Prevalent supervised learning methods in natural language processing (NLP) are notoriously data-hungry, which demand large amounts of high-quality annotated data. In practice, acquiring such data is a costly endeavor. Recently, the superior few-shot performance of large language models (LLMs) has propelled the development of dataset generation, where the training data are solely synthesized from LLMs. However, such an approach usually suffers from low-quality issues, and requires orders of magnitude more labeled data to achieve satisfactory performance. To fully exploit the potential of LLMs and make use of massive unlabeled data, we propose LLMaAA, which takes LLMs as annotators and puts them into an active learning loop to determine what to annotate efficiently.

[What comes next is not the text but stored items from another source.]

theorem State.delayAdd_keeps {z s : State} {x : Delay} (h : Keeps z s) :
    Keeps z (State.delayAdd s x) := by
  unfold State.delayAdd
  repeat' first
    | with_reducible assumption
    | (extract_lets +onlyGivenNames s1; refine (fun (h1 : Keeps z s1) => ?_) (?_ : Keeps z s1) <;>
      [clear_value s1; subst s1])
    | (extract_lets +onlyGivenNames n1; subst n1)
    | with_reducible apply State.writeDelay_keeps | with_reducible apply keeps_ite | intro _ | split
    | with_reducible apply keeps_mk

theorem State.delayRefill_keeps {z s : State} {k : Nat} (h : Keeps z s) :
    Keeps z (State.delayRefill s k) := by
  unfold State.delayRefill
  repeat' first
    | with_reducible assumption
    | (extract_lets +onlyGivenNames s1; refine (fun (h1 : Keeps z s1) => ?_) (?_ : Keeps z s1) <;>
      [clear_value s1; subst s1])
    | (extract_lets +onlyGivenNames n1; subst n1)
    | with_reducible apply State.delayAdd_keeps | with_reducible apply keeps_ite | with_reducible apply keeps_foldl
    | intro _ | split | with_reducible apply keeps_mk

theorem State.stamp_keeps {z s : State} (h : Keeps z s) :
    Keeps z (State.stamp s).2 := by
  unfold State.stamp
  repeat' first
    | with_reducible assumption | with_reducible apply keeps_ite | with_reducible apply keeps_foldl | intro _ | split
    | dsimp only | with_reducible apply keeps_mk

theorem State.stampTask_keeps {z s : State} {r : TaskRef} (h : Keeps z s) :
    Keeps z (State.stampTask s r).2 := by
  unfold State.stampTask
  repeat' first
    | with_reducible assumption | with_reducible apply State.updTask_keeps | with_reducible apply State.stamp_keeps
    | refine keeps_snd (by assumption) ?_ | with_reducible apply keeps_ite | with_reducible apply keeps_foldl | intro _
    | split | dsimp only | with_reducible apply keeps_mk

theorem State.writeSpilled_keeps {z s : State} {e : Entry} (h : Keeps z s) :
    Keeps z (State.writeSpilled s e) := by
  unfold State.writeSpilled
  repeat' first
    | with_reducible assumption | with_reducible apply State.wrWords_keeps | with_reducible apply keeps_ite | intro _
    | split | with_reducible apply keeps_mk

theorem State.putBank_keeps {z s : State} {b : Nat} {x : Bank} (h : Keeps z s) :
    Keeps z (State.putBank s b x) := by
  unfold State.putBank
  repeat' first
    | with_reducible assumption
    | (extract_lets +onlyGivenNames s1; refine (fun (h1 : Keeps z s1) => ?_) (?_ : Keeps z s1) <;>
      [clear_value s1; subst s1])
    | (extract_lets +onlyGivenNames n1; subst n1)
    | with_reducible apply State.writeSpilled_keeps | with_reducible apply State.setBank_keeps
    | with_reducible apply keeps_ite | with_reducible apply keeps_foldl | intro _ | split | with_reducible apply keeps_mk

theorem State.toHeap_keeps {z s : State} {e : Entry} (h : Keeps z s) :
    Keeps z (State.toHeap s e) := by
  unfold State.toHeap
  repeat' first
    | with_reducible assumption
    | (extract_lets +onlyGivenNames s1; refine (fun (h1 : Keeps z s1) => ?_) (?_ : Keeps z s1) <;>
      [clear_value s1; subst s1])
    | (extract_lets +onlyGivenNames n1; subst n1)
    | with_reducible apply State.saveEntry_keeps | with_reducible apply State.putBank_keeps
    | with_reducible apply keeps_ite | intro _ | split | with_reducible apply keeps_mk

theorem State.delayDrop_keeps {z s : State} {f : Delay → Bool} (h : Keeps z s) :
    Keeps z (State.delayDrop s f) := by
  unfold State.delayDrop
  repeat' first
    | with_reducible assumption | with_reducible apply keeps_ite | intro _ | split | with_reducible apply keeps_mk

theorem State.nearAdd_keeps {z s : State} {r : TaskRef} (h : Keeps z s) :
    Keeps z (State.nearAdd s r) := by
  unfold State.nearAdd
  repeat' first
    | with_reducible assumption | with_reducible apply keeps_ite | intro _ | split | with_reducible apply keeps_mk

theorem State.nearDrop_keeps {z s : State} {r : TaskRef} (h : Keeps z s) :
    Keeps z (State.nearDrop s r) := by
  unfold State.nearDrop
  repeat' first
    | with_reducible assumption | with_reducible apply keeps_ite | intro _ | split | with_reducible apply keeps_mk

theorem State.writeBackCounts_keeps {z s : State} (h : Keeps z s) :
    Keeps z (State.writeBackCounts s) := by
  unfold State.writeBackCounts
  repeat' first
    | with_reducible assumption
    | (extract_lets +onlyGivenNames s1; refine (fun (h1 : Keeps z s1) => ?_) (?_ : Keeps z s1) <;>
      [clear_value s1; subst s1])
    | (extract_lets +onlyGivenNames n1; subst n1)
    | with_reducible apply State.wr64_keeps | with_reducible apply State.fresh_keeps | refine keeps_snd (by assumption) ?_
    | refine keeps_snd2 (by assumption) ?_ | with_reducible apply keeps_ite | with_reducible apply keeps_foldl | intro _
    | split | with_reducible apply keeps_mk

theorem State.writeFlow_keeps {z s : State} {f : Flow} (h : Keeps z s) :
    Keeps z (State.writeFlow s f) := by
  unfold State.writeFlow
  repeat' first
    | with_reducible assumption | intro _
    | (extract_lets +onlyGivenNames s1; refine (fun (h1 : Keeps z s1) => ?_) (?_ : Keeps z s1) <;> [clear_value s1; subst s1])
    | (extract_lets +onlyGivenNames n1; subst n1) | with_reducible apply State.wr64_keeps
    | with_reducible apply State.fresh_keeps | refine keeps_snd (by assumption) ?_ | refine keeps_snd2 (by assumption) ?_
    | with_reducible apply keeps_ite | with_reducible apply keeps_foldl | intro _ | split | with_reducible apply keeps_mk

theorem State.setFlow_keeps {z s : State} {k : Nat × Nat} {f : Flow} (h : Keeps z s) :
    Keeps z (State.setFlow s k f) := by
  unfold State.setFlow
  repeat' first
    | with_reducible assumption | intro _
    | (extract_lets +onlyGivenNames s1; refine (fun (h1 : Keeps z s1) => ?_) (?_ : Keeps z s1) <;> [clear_value s1; subst s1])
    | (extract_lets +onlyGivenNames n1; subst n1) | with_reducible apply State.writeFlow_keeps
    | with_reducible apply keeps_ite | intro _ | split | with_reducible apply keeps_mk

theorem State.flowOnChip_keeps {z s : State} {k : Nat × Nat} (h : Keeps z s) :
    Keeps z (State.flowOnChip s k) := by
  unfold State.flowOnChip
  repeat' first
    | with_reducible assumption | intro _
    | (extract_lets +onlyGivenNames s1; refine (fun (h1 : Keeps z s1) => ?_) (?_ : Keeps z s1) <;> [clear_value s1; subst s1])
    | (extract_lets +onlyGivenNames n1; subst n1) | with_reducible apply State.writeFlow_keeps
    | with_reducible apply keeps_ite | intro _ | split | with_reducible apply keeps_mk

theorem State.becomeReady_keeps {z s : State} {r : TaskRef} (h : Keeps z s) :
    Keeps z (State.becomeReady s r) := by
  unfold State.becomeReady
  repeat' first
    | with_reducible assumption
    | (extract_lets +onlyGivenNames s1; refine (fun (h1 : Keeps z s1) => ?_) (?_ : Keeps z s1) <;> [clear_value s1; subst s1])
    | (extract_lets +onlyGivenNames n1; subst n1) | with_reducible apply State.trace_keeps
    | with_reducible apply State.nearDrop_keeps | with_reducible apply State.delayAdd_keeps
    | with_reducible apply State.stampTask_keeps | with_reducible apply State.toHeap_keeps
    | with_reducible apply State.setFlow_keeps | with_reducible apply State.updTask_keeps
    | with_reducible apply State.descRead_keeps | refine keeps_snd (by assumption) ?_
    | refine keeps_snd2 (by assumption) ?_ | with_reducible apply keeps_ite | intro _ | split
    | with_reducible apply keeps_mk

theorem State.flowNext_keeps {z s : State} {r : TaskRef} {d : List Word} (h : Keeps z s) :
    Keeps z (State.flowNext s r d) := by
  unfold State.flowNext
  repeat' first
    | with_reducible assumption | with_reducible apply State.toHeap_keeps | with_reducible apply State.setFlow_keeps
    | with_reducible apply keeps_ite | with_reducible apply keeps_foldl | intro _ | split | with_reducible apply keeps_mk

theorem State.addCandidate_keeps {z s : State} {r : TaskRef} (h : Keeps z s) :
    Keeps z (State.addCandidate s r) := by
  unfold State.addCandidate
  repeat' first
    | with_reducible assumption | intro _
    | (extract_lets +onlyGivenNames s1; refine (fun (h1 : Keeps z s1) => ?_) (?_ : Keeps z s1) <;> [clear_value s1; subst s1])
    | (extract_lets +onlyGivenNames n1; subst n1) | with_reducible apply State.stamp_keeps
    | with_reducible apply State.setCluster_keeps | refine keeps_snd (by assumption) ?_
    | refine keeps_snd2 (by assumption) ?_ | with_reducible apply keeps_ite | intro _ | split
    | with_reducible apply keeps_mk

theorem State.dropCands_keeps {z s : State} {f : Entry → Bool} (h : Keeps z s) :
    Keeps z (State.dropCands s f) := by
  unfold State.dropCands
  repeat' first
    | with_reducible assumption | with_reducible apply keeps_ite | with_reducible apply keeps_foldl | intro _ | split
    | with_reducible apply keeps_mk

theorem State.countSet_keeps {z s : State} {r : TaskRef} {d : List Word} (h : Keeps z s) :
    Keeps z (State.countSet s r d) := by
  unfold State.countSet
  repeat' first
    | with_reducible assumption | with_reducible apply State.nearAdd_keeps | with_reducible apply State.becomeReady_keeps
    | with_reducible apply State.addCandidate_keeps | with_reducible apply keeps_ite | intro _ | split
    | with_reducible apply keeps_mk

To learn robustly with pseudo labels, we optimize both the annotation and training processes: (1) we draw k-NN examples from a small demonstration pool as in-context examples, and (2) we adopt the example reweighting technique to assign training samples with learnable weights. Compared with previous approaches, LLMaAA features both efficiency and reliability. We conduct experiments and analysis on two classic NLP tasks, named entity recognition and relation extraction. With LLMaAA, task-specific models trained from LLM-generated labels can outperform the teacher within only hundreds of annotated examples, which is much more cost-effective than other baselines.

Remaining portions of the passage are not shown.